The complex landscape of available models discussed here can help inform leaders’ efforts to configure and reconfigure their universities. However, it also raises a number of questions which require further research.

 

First, we need to better understand what models university leaders are using to inform their reconfiguration efforts to address the growing emphasis on sustainable development. While a consensus has not yet emerged, conceptual arguments have been made that transformative universities are best suited to solve humanity’s most wicked problems (Giesenbauer and Müller-Christ, 2020; Giesenbauer and Tegeler, 2020; Loorbach and Wittmayer, 2023). But in adopting a transformative model, universities must recognise that knowledge production addressing sustainable development goals is more complex than other forms of knowledge production, must be aware of the trade-offs and co-benefits between these goals and how these interactions contribute to transformative change (Romero-Goyeneche et al., 2021).

 

Second, we need to develop better approaches to enable universities to tackle ‘wicked problems’, characterised by high levels of complexity, uncertainty and contestation.

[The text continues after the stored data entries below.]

/-- R69: the illegal words. Every word that matches no row is illegal and sets `ST` to `0x80` alone; the unassigned
opcode values are the rule's five ranges and number 227; a non-zero `rsv`, a format-N word with a non-zero immediate
and a format-B word with `imm[31:8]` non-zero are illegal. -/
def Obligations.IllegalWordsAreOneClass : Prop :=
  (∀ cw : CmdWord, (∀ row ∈ opcodeTable, ¬rowMatches row cw) →
    (∀ i, decode cw ≠ .ok i) ∧ ∀ s : State, issueOn exec cw s = .next { s with st := 0x80#8 }) ∧
  (∀ op : Byte, op.toNat ∉ assignedOpcodes ↔
    (0x04 ≤ op.toNat ∧ op.toNat ≤ 0x0F) ∨ (0x15 ≤ op.toNat ∧ op.toNat ≤ 0x1F) ∨
    (0x2A ≤ op.toNat ∧ op.toNat ≤ 0x2F) ∨ (0x38 ≤ op.toNat ∧ op.toNat ≤ 0x3F) ∨ 0x42 ≤ op.toNat) ∧
  ((List.range 256).filter fun op => op ∉ assignedOpcodes).length = 227 ∧
  (∀ cw : CmdWord, cw.toNat / 2 ^ 56 ∉ assignedOpcodes → ∀ i, decode cw ≠ .ok i) ∧
  (∀ cw : CmdWord, cw.toNat / 2 ^ 32 % 2 ^ 24 ≠ 0 → ∀ i, decode cw ≠ .ok i) ∧
  (∀ cw : CmdWord, ∀ row ∈ opcodeTable, row.format = .n → cw.toNat / 2 ^ 56 = row.pattern.toNat / 2 ^ 56 →
    cw.toNat % 2 ^ 32 ≠ 0 → ∀ i, decode cw ≠ .ok i) ∧
  ∀ cw : CmdWord, ∀ row ∈ opcodeTable, row.format = .b → cw.toNat / 2 ^ 56 = row.pattern.toNat / 2 ^ 56 →
    cw.toNat % 2 ^ 32 / 2 ^ 8 ≠ 0 → ∀ i, decode cw ≠ .ok i

/-- Words written out from R65 to R67, one or two of each family, legal and illegal (95_test_vectors.md E1 to E9). -/
def Obligations.WordsWrittenOutDecodeAsTheSpecSays : Prop :=
  decode 0x0300000000000000#64 = .ok .rst ∧
  decode 0x1100000000000031#64 = .ok (.crcByte 0x31#8) ∧
  decode 0x2000000052755374#64 = .ok (.ctFromBytes 0x52755374#32) ∧
  decode 0x2900000000000000#64 = .ok .ctMatch ∧
  decode 0x3100000000000000#64 = .ok .chParse ∧
  decode 0x4100000000000000#64 = .ok .sigEmit ∧
  decode 0x0000000000000001#64 = .error .immediateNotZero ∧
  decode 0x1100000000000131#64 = .error .immediateNotZero ∧
  decode 0x3100000100000000#64 = .error .reservedNotZero ∧
  decode 0x0400000000000000#64 = .error .unassignedOpcode

/-- R70's examples, one of each kind of line. What R70 leaves open in the reading of a line is the model's choice
(log entry 7). -/
def Obligations.AssemblerLinesReadAsTheSpecWritesThem : Prop :=
  assembleLine "CRC.BYTE 0x31".toList = .action (.issue (encode (.crcByte 0x31#8))) ∧
  assembleLine "CT.FROMBYTES 0x52755374".toList = .action (.issue (encode (.ctFromBytes 0x52755374#32))) ∧
  assembleLine "CT.FROMBYTES \"RuSt\"".toList = .action (.issue (encode (.ctFromBytes 0x52755374#32))) ∧
  assembleLine "LOAD 89 50 4E 47".toList = .action (.load [0x89#8, 0x50#8, 0x4E#8, 0x47#8]) ∧
  assembleLine "DRAIN ; a comment".toList = .action .drain ∧
  assembleLine "READ CH_LEN".toList = .action (.read .chLen) ∧
  ∀ i ∈ plainInstrs, assembleLine (mnemonicOf i).toList = .action (.issue (encode i))

/-! ### The step and the host actions (20_memory.md, 44_system.md section 2) -/

/-- A step whose oldest pending action is an `Issue` takes it away and is the execution of the command its word
decodes to; where the word is illegal, `ST` becomes `0x80` and nothing else changes (R166, R202). That the host's next
actions stand in a field of the state, and that a step takes the oldest, is the model's choice (log entry 2). -/
def Obligations.StepRunsTheIssuedCommand : Prop :=
  ∀ (s : State) (cw : CmdWord) (rest : List HostAction), s.pending = .issue cw :: rest →
    (∀ i, decode cw = .ok i → i.WellFormed → step s = exec i { s with pending := rest }) ∧
    ((∀ i, decode cw ≠ .ok i) → step s = .next { s with pending := rest, st := 0x80#8 })

/-- The model's form of R9's and R216's idling: with no action pending the step keeps the state; a word placed to be
issued next is the next step's command. Both are the model's choice (log entry 2). -/
def Obligations.IdleStepKeepsTheState : Prop :=
  (∀ s : State, s.pending = [] → step s = .next s) ∧
  ∀ (s : State) (i : Instr), step (s.withFetchWord 64 (encode i).toNat) = exec i s

/-- R165: `Load` appends at the back of `IN` and changes nothing else, `ST` included; it is refused beyond `IN_MAX`;
`Load([])` changes nothing; several loads give their concatenation. -/
def Obligations.LoadAppendsToIn : Prop :=
  ∀ (c : Config) (ex : Executor) (bytes : List Byte) (s : State),
    ((∀ m, c.inMax = some m → s.inQ.length + bytes.length ≤ m) →
      actOn c ex (.load bytes) s = .next { s with inQ := s.inQ ++ bytes }) ∧
    (∀ m, c.inMax = some m → m < s.inQ.length + bytes.length → actOn c ex (.load bytes) s = .refused .overInMax) ∧
    ((∀ m, c.inMax = some m → s.inQ.length ≤ m) → actOn c ex (.load []) s = .next s) ∧
    ∀ more, andThen (actOn c ex (.load bytes) s) (actOn c ex (.load more)) = actOn c ex (.load (bytes ++ more)) s

/-- R167 and R168 over the eleven names of R20: `Drain` returns the whole of `OUT` and empties it; `Read` returns the
register's value and changes nothing; a register that holds no value returns none (refused). That what the host is
returned stands at the end of the field `answers` is the model's choice (log entry 3). -/
def Obligations.DrainAndReadAnswerTheHost : Prop :=
  (∀ s : State, act .drain s = .next { s with outQ := [], answers := s.answers ++ [.drained s.outQ] }) ∧
  (∀ s : State, s.outQ = [] → act .drain s = .next { s with answers := s.answers ++ [.drained []] }) ∧
  (∀ s : State,
    act (.read .st) s = .next { s with answers := s.answers ++ [.value .st (.byte s.st)] } ∧
    act (.read .res) s = .next { s with answers := s.answers ++ [.value .res (.word s.res)] } ∧
    act (.read .acc) s = .next { s with answers := s.answers ++ [.value .acc (.word s.acc)] } ∧
    act (.read .ctv) s = .next { s with answers := s.answers ++ [.value .ctv (.bit s.ct.isSome)] } ∧
    act (.read .chv) s = .next { s with answers := s.answers ++ [.value .chv (.bit s.ch.isSome)] } ∧
    act (.read .inLen) s = .next { s with answers := s.answers ++ [.value .inLen (.count s.inQ.length)] } ∧
    act (.read .outLen) s = .next { s with answers := s.answers ++ [.value .outLen (.count s.outQ.length)] }) ∧
  (∀ (s : State) (t : TypeCode), s.ct = some t →
    act (.read .ct) s = .next { s with answers := s.answers ++ [.value .ct (.code t)] }) ∧
  (∀ (s : State) (r : Chunk), s.ch = some r →
    act (.read .chLen) s = .next { s with answers := s.answers ++ [.value .chLen (.word r.len)] } ∧
    act (.read .chType) s = .next { s with answers := s.answers ++ [.value .chType (.code r.type)] } ∧
    act (.read .chCrc) s = .next { s with answers := s.answers ++ [.value .chCrc (.word r.crc)] }) ∧
  (∀ s : State, s.ct = none → act (.read .ct) s = .refused (.noValue .ct)) ∧
  ∀ s : State, s.ch = none →
    act (.read .chLen) s = .refused (.noValue .chLen) ∧ act (.read .chType) s = .refused (.noValue .chType) ∧
    act (.read .chCrc) s = .refused (.noValue .chCrc)

/-- R51: the state after a sequence of host actions is the fold of the actions' rules over the sequence, from the
state before it; whatever is pending after them does not matter. That the actions to come stand in the field
`pending` is the model's choice (log entry 2). -/
def Obligations.RunIsTheFoldOfTheActions : Prop :=
  ∀ (actions rest : List HostAction) (s : State),
    core.run actions.length { s with pending := actions ++ rest } =
      performAll actions { s with pending := rest }

/-! ### Reset and the system commands (10_state.md R22, 44_system.md section 1) -/

/-- R22, R230: after reset, after `RST` and after the platform's reset event every item of the block holds the
rule's value, and a command that needs `CT` or `CH` raises NoOperand. -/
def Obligations.ResetLeavesTheValuesOfTheTable : Prop :=
  (∀ s t : State, (t = State.reset ∨ exec .rst s = .next t ∨ act .reset s = .next t) →
    t.inQ = [] ∧ t.outQ = [] ∧ t.acc = 0xFFFFFFFF#32 ∧ t.res = 0x00000000#32 ∧ t.st = 0x00#8 ∧
    t.ctv = false ∧ t.ct = none ∧ t.chv = false ∧ t.ch = none ∧
    ∀ i ∈ [Instr.ctIsCrit, .ctIsPub, .ctIsRsv, .ctIsSafe, .ctIsValid, .ctBytes, .ctText, .ctMatch, .chMake, .chSer,
        .chLen, .chType, .chData, .chCrc, .chText],
      exec i t = .next { t with st := 0x81#8 }) ∧
  ∀ s : State, (∃ t, exec .rst s = .next t) ∧ act .reset s = exec .rst s

/-- R160 to R163: the four system commands and their words. `NOP` erases the previous code; none can fail. -/
def Obligations.SystemCommandsComplete : Prop :=
  (encode .nop = 0x0000000000000000#64 ∧ ∀ s : State, exec .nop s = .next { s with st := 0x00#8 }) ∧
  (encode .inClr = 0x0100000000000000#64 ∧ ∀ s : State, exec .inClr s = .next { s with inQ := [], st := 0x00#8 }) ∧
  (encode .outClr = 0x0200000000000000#64 ∧
    ∀ s : State, exec .outClr s = .next { s with outQ := [], st := 0x00#8 }) ∧
  encode .rst = 0x0300000000000000#64 ∧
  ∀ s : State,
    exec .rst s = .next { s with
      inQ := [], outQ := [], acc := 0xFFFFFFFF#32, res := 0x00000000#32, st := 0x00#8, ct := none, ch := none } ∧
    ∀ t, exec .rst s = .next t → exec .chSer t = .next { t with st := 0x81#8 }

/-! ### The CRC (40_crc.md) -/

/-- R91, R93: the one-byte update is eight shift steps over the xor of the byte, and the CRC of a byte sequence is
the run of the update from `0xFFFFFFFF`, inverted; R90's check value. -/
def Obligations.CrcIsTheBitSerialFunction : Prop :=
  (∀ (acc : Word) (b : Byte),
    crcUpd acc b =
      (fun c : Word => if c.getLsbD 0 = true then (c >>> 1) ^^^ 0xEDB88320#32 else c >>> 1)^[8]
        (acc ^^^ b.setWidth 32)) ∧
  (∀ acc : Word, crcRun acc [] = acc) ∧
  (∀ (acc : Word) (s : List Byte), crcRun acc s = s.foldl crcUpd acc) ∧
  (∀ s : List Byte, crc32 s = crcRun 0xFFFFFFFF#32 s ^^^ 0xFFFFFFFF#32) ∧
  crc32 [0x31#8, 0x32#8, 0x33#8, 0x34#8, 0x35#8, 0x36#8, 0x37#8, 0x38#8, 0x39#8] = 0xCBF43926#32

/-- R92, which the spec marks "[derived: from rule R91]": the table `T[n] = crc_upd(0, n)` has the 256 entries the
spec prints, and the update by one lookup is the bit-serial update. -/
def Obligations.CrcTableFormIsTheUpdate : Prop :=
  crcTable.length = 256 ∧
  (∀ n : Byte, crcTable[n.toNat]? = some (crcUpd 0#32 n)) ∧
  ∀ (acc : Word) (b : Byte),
    crcUpd acc b = crcUpdByTable acc b ∧
    crcUpd acc b = crcUpd 0#32 (((acc ^^^ b.setWidth 32) &&& 0xFF#32).setWidth 8) ^^^ acc >>> 8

For example, the ambiguous and contested nature of sustainability will see universities increasingly experience ‘tensions’ – contradictory, conflicting or inconsistent demands that seem to require the selection of one or the other (Bartunek and Rynes, 2014). A selection of tensions raised by university academic and KE leaders in the course of UCI’s programme of work is summarised in Figure 2. We are currently exploring approaches to how such tensions can be strategically managed.

 

Figure 2 - Selection of tensions experienced by university leaders associated with their portfolio of innovation-focused activities

 

 

Third, we need to know more about how real world universities can (re)configure to adopt new models and combine them with existing models. In our recent report (Ulrichsen and Kelleher, 2022), we identified that university leaders saw their institution’s ‘dynamic capabilities’ – their high-level abilities to sense and shape opportunities and threats, to seize opportunities, and to transform operations to support long-term growth – as being important in reconfiguring to meet the challenges of the post-pandemic landscape. We at UCI are currently exploring the types of capabilities universities have used to enable these dynamic capabilities.

 

 


 

 

Conclusion

 

Policymakers and societies want to see universities play more active roles to boost and shape innovation for sustainable development. If universities are to meet these ambitions, they must incorporate new resources and capabilities, and work in new ways. Consequently, the choice of model university leaders draw upon to shape their institutions’ portfolio of innovation-focused activities is an increasingly critical strategic consideration.

 

With this UCI Insights Paper, I hope to assist leaders in this process by clarifying the range of models currently available, the assumptions and weaknesses inherent in the policy thinking which has shaped their emergence, and factors to consider in choosing which model to adopt. I also highlight the need for further research to inform the adoption and expansion of these idealised models in real-world universities.